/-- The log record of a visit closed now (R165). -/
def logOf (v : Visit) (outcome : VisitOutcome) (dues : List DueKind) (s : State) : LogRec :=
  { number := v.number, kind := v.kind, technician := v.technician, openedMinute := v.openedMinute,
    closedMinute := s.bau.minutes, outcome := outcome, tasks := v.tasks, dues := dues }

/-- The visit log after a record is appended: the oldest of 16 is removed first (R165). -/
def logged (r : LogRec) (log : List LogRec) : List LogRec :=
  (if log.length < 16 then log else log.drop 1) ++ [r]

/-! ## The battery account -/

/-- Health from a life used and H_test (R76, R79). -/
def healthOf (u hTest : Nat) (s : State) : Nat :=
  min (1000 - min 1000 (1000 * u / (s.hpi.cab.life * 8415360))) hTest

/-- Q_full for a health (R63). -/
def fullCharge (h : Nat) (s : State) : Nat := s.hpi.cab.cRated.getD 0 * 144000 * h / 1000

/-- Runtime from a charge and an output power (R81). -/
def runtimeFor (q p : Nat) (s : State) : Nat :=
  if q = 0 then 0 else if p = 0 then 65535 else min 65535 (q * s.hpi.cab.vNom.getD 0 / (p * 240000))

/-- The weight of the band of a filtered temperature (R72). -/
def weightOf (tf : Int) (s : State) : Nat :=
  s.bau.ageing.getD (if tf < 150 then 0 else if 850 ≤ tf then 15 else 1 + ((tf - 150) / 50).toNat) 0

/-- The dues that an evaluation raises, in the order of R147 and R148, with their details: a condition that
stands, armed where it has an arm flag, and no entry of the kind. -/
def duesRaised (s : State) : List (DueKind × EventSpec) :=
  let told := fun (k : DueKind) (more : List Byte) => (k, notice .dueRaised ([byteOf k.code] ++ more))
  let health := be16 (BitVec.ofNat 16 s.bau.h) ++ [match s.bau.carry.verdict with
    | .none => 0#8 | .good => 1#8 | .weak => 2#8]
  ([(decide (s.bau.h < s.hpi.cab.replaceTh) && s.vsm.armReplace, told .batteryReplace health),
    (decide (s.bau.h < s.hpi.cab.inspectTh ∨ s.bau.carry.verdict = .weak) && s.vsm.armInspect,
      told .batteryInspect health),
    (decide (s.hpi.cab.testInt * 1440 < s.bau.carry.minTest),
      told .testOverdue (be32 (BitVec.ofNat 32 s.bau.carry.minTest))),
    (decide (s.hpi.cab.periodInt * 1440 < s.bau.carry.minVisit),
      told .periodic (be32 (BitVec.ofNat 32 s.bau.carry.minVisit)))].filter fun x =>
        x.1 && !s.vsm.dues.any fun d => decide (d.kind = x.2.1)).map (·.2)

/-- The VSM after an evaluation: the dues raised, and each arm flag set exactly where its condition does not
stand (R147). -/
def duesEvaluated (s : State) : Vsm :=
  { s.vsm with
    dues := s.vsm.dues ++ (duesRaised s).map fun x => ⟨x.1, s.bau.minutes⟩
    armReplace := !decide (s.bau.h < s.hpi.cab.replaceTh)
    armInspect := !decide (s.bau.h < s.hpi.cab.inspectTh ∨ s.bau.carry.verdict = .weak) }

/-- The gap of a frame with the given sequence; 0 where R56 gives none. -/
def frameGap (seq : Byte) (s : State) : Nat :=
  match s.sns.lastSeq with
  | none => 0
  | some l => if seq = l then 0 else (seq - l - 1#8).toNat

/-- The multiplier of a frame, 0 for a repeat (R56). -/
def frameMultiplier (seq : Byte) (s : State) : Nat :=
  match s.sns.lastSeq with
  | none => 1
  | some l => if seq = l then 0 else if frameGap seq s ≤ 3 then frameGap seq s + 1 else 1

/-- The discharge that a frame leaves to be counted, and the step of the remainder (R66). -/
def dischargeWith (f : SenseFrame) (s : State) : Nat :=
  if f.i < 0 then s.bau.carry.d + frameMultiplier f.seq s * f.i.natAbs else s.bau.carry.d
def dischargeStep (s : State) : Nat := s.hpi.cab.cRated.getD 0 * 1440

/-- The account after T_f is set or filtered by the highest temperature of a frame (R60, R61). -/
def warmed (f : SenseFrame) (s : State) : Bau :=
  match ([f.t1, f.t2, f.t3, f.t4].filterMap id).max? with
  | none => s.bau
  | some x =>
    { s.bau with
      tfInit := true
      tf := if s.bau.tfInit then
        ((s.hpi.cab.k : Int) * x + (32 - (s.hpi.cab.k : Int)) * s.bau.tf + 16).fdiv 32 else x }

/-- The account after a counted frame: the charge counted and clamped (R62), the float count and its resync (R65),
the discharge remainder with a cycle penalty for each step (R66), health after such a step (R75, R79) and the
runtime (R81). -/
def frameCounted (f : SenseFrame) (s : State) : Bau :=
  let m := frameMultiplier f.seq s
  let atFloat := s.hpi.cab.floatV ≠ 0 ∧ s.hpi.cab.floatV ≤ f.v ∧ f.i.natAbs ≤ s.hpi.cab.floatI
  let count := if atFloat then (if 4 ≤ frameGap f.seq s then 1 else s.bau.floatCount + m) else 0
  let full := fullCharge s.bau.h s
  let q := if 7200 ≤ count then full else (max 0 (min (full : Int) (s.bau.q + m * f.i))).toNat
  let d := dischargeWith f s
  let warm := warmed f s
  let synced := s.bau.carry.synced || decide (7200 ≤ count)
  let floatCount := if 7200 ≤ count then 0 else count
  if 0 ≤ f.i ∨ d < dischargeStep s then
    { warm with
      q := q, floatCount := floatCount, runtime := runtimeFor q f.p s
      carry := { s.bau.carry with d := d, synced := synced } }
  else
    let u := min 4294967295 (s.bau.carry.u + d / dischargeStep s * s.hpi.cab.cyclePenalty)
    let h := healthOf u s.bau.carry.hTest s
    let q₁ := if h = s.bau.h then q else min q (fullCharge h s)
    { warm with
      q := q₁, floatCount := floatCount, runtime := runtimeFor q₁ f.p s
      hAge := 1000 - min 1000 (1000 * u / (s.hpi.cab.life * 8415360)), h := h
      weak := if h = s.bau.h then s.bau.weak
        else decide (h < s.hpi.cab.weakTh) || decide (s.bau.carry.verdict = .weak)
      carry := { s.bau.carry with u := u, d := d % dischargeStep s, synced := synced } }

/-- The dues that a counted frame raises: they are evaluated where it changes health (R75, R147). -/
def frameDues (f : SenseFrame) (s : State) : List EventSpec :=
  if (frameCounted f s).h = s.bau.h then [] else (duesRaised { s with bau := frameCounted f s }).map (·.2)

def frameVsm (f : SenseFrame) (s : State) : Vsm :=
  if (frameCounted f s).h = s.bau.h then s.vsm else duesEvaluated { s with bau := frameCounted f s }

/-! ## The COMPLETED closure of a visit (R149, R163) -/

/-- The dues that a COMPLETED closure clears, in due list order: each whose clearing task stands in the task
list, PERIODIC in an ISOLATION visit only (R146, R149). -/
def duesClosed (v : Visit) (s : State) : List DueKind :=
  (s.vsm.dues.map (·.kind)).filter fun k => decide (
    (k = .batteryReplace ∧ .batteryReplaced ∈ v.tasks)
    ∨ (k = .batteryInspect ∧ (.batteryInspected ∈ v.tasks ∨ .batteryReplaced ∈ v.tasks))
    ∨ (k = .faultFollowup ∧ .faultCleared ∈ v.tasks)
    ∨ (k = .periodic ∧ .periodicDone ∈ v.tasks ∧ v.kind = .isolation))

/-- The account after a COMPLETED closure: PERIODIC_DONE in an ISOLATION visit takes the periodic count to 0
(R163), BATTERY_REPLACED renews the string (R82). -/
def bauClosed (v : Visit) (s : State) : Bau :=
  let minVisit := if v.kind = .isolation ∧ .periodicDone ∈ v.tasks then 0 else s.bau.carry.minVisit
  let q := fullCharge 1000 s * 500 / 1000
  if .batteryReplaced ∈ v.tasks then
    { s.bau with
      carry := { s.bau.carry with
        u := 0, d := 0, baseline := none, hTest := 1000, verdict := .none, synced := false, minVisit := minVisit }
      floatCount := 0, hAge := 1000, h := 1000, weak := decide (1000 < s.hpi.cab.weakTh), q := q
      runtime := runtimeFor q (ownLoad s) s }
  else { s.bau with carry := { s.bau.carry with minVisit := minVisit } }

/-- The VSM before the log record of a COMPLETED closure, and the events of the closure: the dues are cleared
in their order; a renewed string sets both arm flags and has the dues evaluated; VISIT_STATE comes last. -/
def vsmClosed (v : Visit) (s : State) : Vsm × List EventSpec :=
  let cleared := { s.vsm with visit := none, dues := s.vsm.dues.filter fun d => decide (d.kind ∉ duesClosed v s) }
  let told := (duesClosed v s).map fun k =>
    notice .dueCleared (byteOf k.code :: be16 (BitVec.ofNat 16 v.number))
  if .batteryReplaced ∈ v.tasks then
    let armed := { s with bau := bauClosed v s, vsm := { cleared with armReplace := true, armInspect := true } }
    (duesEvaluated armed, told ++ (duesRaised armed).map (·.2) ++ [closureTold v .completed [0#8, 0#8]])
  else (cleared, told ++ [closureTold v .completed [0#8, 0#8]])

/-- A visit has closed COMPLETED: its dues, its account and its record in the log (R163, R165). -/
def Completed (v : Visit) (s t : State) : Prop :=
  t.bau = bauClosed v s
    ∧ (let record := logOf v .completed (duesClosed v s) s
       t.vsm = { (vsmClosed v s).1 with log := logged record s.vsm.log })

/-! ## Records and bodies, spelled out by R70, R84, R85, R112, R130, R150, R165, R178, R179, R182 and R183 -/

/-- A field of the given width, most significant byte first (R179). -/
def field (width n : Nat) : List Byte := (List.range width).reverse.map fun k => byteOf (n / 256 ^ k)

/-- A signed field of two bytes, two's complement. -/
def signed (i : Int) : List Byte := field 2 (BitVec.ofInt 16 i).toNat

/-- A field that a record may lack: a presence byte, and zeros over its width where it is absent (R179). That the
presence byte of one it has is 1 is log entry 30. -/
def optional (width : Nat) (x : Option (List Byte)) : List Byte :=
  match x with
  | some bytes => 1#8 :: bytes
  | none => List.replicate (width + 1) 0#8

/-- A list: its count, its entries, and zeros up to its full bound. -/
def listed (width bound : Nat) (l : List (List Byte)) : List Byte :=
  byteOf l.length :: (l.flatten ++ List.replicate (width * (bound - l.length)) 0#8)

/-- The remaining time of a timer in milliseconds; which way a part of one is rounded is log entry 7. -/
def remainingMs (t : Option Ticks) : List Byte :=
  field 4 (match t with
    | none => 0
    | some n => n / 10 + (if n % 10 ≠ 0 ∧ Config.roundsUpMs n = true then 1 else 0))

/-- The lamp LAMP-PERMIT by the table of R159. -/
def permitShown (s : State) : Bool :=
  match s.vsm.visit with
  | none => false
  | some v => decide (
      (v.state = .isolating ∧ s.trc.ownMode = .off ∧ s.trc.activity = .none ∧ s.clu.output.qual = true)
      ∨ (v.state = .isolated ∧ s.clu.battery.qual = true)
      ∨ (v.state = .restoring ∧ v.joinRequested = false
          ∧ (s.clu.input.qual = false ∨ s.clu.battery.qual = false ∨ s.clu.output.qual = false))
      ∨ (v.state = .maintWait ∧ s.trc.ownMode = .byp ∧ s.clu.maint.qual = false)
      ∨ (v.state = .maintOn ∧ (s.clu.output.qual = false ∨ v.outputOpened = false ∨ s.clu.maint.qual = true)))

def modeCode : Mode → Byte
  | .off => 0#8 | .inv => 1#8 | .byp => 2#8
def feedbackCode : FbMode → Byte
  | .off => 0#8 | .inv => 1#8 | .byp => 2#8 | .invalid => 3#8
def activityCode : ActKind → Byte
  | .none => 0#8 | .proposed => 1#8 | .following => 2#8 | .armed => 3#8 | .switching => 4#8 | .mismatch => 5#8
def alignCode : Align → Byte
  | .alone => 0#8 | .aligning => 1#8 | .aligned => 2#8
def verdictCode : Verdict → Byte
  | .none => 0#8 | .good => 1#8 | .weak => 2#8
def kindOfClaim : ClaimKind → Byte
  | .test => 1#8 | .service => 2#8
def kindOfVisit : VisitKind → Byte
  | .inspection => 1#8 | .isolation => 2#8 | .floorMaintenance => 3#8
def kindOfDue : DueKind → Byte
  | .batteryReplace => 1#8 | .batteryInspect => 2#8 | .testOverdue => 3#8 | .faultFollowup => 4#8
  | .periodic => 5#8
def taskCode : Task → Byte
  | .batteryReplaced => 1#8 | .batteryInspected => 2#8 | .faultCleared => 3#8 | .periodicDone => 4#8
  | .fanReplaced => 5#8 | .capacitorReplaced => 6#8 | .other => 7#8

==

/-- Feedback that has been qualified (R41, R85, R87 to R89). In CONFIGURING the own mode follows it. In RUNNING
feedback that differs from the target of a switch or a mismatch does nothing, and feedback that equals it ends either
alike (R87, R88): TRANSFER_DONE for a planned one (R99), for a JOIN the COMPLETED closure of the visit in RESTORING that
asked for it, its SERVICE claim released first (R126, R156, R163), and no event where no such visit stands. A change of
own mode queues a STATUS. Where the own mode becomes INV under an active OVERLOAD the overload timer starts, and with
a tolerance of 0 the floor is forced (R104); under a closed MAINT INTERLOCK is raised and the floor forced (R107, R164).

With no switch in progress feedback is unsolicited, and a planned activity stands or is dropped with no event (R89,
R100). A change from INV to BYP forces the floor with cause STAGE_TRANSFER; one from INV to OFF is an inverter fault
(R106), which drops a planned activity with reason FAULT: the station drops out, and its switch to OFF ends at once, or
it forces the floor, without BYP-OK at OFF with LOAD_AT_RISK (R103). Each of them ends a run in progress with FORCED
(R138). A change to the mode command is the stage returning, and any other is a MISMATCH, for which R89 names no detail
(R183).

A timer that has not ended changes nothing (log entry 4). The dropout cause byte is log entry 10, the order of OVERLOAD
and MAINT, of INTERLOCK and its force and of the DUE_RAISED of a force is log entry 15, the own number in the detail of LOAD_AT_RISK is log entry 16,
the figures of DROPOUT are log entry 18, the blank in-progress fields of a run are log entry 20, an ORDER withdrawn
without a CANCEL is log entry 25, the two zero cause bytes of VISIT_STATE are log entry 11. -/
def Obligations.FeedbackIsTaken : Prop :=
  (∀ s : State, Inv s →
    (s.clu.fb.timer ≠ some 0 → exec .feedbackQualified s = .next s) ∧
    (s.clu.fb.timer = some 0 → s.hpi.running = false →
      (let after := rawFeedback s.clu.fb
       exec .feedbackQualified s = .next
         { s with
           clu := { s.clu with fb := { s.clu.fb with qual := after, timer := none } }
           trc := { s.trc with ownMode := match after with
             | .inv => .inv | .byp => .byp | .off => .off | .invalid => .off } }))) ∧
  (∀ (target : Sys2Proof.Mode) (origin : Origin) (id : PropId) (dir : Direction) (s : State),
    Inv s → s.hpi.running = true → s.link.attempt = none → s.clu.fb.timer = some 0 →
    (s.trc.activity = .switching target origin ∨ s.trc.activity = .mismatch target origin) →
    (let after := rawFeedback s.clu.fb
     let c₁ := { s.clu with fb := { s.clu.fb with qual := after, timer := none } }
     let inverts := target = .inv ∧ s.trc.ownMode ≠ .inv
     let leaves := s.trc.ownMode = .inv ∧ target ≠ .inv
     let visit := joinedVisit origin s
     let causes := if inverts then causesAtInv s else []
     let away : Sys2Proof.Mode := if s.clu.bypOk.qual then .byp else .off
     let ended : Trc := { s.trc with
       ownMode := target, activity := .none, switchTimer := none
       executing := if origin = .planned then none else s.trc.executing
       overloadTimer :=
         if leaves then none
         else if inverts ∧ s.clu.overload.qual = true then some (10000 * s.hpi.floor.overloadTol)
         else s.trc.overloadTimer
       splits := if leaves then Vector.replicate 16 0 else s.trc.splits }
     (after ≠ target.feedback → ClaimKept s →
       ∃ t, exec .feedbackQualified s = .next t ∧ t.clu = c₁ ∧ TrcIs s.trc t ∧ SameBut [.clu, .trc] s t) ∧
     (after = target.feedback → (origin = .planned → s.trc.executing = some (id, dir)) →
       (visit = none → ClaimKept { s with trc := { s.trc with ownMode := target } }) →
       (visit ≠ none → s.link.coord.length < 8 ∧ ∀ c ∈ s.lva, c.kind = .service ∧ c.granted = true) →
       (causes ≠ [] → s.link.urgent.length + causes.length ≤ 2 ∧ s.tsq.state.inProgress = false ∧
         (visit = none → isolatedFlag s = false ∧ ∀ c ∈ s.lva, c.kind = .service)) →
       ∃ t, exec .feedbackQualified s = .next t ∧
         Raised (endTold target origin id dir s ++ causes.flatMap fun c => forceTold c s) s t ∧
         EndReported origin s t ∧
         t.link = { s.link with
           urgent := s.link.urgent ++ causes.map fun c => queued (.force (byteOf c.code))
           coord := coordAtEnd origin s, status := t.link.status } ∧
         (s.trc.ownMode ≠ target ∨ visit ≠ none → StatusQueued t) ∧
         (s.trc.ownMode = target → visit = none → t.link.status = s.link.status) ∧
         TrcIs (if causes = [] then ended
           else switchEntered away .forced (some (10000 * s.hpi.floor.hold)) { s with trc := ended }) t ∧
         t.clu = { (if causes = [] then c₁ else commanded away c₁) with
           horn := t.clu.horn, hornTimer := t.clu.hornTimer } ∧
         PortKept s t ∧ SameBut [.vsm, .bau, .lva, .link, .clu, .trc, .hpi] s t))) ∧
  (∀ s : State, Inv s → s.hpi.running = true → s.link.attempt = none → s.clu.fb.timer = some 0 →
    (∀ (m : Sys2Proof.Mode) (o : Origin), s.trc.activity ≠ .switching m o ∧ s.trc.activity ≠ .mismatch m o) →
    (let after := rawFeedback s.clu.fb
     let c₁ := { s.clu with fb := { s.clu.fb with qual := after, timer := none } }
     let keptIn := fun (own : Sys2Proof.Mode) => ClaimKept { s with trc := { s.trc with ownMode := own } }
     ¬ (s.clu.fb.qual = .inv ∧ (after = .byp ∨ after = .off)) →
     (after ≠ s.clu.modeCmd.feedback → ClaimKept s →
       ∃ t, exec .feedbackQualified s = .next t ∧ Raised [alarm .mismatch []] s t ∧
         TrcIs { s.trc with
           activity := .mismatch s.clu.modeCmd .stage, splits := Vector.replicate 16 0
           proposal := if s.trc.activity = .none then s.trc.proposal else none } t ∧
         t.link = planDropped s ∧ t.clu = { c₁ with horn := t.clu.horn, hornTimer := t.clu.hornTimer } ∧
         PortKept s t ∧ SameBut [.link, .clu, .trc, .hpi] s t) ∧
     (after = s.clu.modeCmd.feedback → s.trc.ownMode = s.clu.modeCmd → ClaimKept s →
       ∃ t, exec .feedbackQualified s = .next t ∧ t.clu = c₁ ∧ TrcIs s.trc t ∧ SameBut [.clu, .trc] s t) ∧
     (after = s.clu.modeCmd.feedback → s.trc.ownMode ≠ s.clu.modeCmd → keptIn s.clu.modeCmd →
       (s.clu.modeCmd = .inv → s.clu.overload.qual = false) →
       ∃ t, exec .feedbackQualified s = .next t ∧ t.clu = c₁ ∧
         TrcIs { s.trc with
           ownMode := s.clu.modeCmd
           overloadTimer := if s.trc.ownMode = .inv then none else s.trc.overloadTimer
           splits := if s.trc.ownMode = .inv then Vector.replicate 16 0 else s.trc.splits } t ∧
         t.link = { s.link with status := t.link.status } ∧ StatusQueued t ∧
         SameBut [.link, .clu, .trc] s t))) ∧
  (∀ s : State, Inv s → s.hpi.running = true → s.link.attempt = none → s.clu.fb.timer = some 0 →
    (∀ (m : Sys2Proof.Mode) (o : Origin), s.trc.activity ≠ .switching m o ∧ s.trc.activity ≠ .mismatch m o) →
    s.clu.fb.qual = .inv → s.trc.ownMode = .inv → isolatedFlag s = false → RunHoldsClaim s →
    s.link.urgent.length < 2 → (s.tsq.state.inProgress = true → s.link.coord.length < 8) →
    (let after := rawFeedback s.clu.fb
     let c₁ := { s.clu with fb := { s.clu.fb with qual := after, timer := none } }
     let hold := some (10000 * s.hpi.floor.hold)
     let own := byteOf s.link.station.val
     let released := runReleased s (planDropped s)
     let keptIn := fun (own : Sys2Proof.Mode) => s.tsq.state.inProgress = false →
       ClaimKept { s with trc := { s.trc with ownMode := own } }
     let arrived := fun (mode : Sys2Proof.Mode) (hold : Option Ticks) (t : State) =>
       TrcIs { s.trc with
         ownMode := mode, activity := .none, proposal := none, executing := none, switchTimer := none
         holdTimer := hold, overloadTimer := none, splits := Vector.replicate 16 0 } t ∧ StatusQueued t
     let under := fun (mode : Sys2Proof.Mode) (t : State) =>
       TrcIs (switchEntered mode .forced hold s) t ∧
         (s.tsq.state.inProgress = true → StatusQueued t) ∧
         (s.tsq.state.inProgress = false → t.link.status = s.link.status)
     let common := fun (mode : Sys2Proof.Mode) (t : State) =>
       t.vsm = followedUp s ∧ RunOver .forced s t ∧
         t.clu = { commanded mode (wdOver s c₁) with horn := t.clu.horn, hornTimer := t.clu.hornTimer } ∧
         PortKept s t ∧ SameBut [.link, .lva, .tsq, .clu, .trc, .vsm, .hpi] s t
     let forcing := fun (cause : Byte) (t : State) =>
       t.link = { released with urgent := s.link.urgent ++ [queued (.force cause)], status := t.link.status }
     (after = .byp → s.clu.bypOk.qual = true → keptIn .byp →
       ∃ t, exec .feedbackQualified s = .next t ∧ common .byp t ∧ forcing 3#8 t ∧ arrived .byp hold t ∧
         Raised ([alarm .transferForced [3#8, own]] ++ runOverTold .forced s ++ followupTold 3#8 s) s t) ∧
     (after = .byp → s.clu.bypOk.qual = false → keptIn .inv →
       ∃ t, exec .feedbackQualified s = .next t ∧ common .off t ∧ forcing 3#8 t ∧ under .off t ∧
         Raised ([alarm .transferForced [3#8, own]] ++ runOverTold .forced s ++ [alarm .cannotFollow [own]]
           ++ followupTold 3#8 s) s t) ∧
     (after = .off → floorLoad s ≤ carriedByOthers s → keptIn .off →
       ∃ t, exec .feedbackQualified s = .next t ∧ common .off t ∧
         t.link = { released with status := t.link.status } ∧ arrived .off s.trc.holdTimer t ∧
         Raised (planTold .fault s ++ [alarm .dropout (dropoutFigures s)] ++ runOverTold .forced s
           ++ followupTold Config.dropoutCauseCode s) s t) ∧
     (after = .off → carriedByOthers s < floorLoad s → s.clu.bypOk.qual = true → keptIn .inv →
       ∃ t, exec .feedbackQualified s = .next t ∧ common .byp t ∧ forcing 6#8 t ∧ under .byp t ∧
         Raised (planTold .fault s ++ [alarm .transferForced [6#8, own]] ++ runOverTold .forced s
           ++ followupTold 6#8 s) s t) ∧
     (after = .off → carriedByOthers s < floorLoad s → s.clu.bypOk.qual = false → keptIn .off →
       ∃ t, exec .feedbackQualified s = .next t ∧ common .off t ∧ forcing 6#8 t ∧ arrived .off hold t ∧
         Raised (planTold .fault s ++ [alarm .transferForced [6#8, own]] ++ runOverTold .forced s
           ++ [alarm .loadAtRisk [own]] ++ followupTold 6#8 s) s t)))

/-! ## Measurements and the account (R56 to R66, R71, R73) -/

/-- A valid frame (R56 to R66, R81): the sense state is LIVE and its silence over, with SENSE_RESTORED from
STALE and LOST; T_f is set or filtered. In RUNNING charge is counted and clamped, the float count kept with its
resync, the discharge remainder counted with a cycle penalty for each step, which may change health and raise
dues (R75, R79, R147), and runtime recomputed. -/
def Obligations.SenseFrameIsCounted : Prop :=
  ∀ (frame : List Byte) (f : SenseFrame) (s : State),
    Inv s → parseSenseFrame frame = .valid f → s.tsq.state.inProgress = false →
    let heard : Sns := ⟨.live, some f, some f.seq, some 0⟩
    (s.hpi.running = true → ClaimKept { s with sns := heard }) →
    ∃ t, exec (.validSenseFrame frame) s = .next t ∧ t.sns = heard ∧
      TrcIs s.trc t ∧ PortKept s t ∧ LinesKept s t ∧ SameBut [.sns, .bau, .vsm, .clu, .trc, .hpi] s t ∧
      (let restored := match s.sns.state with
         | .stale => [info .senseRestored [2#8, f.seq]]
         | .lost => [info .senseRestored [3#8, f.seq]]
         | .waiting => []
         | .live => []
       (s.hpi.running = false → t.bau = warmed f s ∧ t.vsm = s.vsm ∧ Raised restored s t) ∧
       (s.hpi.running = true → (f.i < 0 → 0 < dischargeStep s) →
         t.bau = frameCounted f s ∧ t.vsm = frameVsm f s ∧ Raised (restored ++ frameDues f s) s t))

Directions for this task:
Find the line with "armInspect := !decide" in the material above. Reproduce it and each line after it up to and including the line with "s + 1 else 1".

Exercise result:
    armInspect := !decide (s.bau.h < s.hpi.cab.inspectTh ∨ s.bau.carry.verdict = .weak) }

/-- The gap of a frame with the given sequence; 0 where R56 gives none. -/
def frameGap (seq : Byte) (s : State) : Nat :=
  match s.sns.lastSeq with
  | none => 0
  | some l => if seq = l then 0 else (seq - l - 1#8).toNat

/-- The multiplier of a frame, 0 for a repeat (R56). -/
def frameMultiplier (seq : Byte) (s : State) : Nat :=
  match s.sns.lastSeq with
  | none => 1
  | some l => if seq = l then 0 else if frameGap seq s ≤ 3 then frameGap seq s + 1 else 1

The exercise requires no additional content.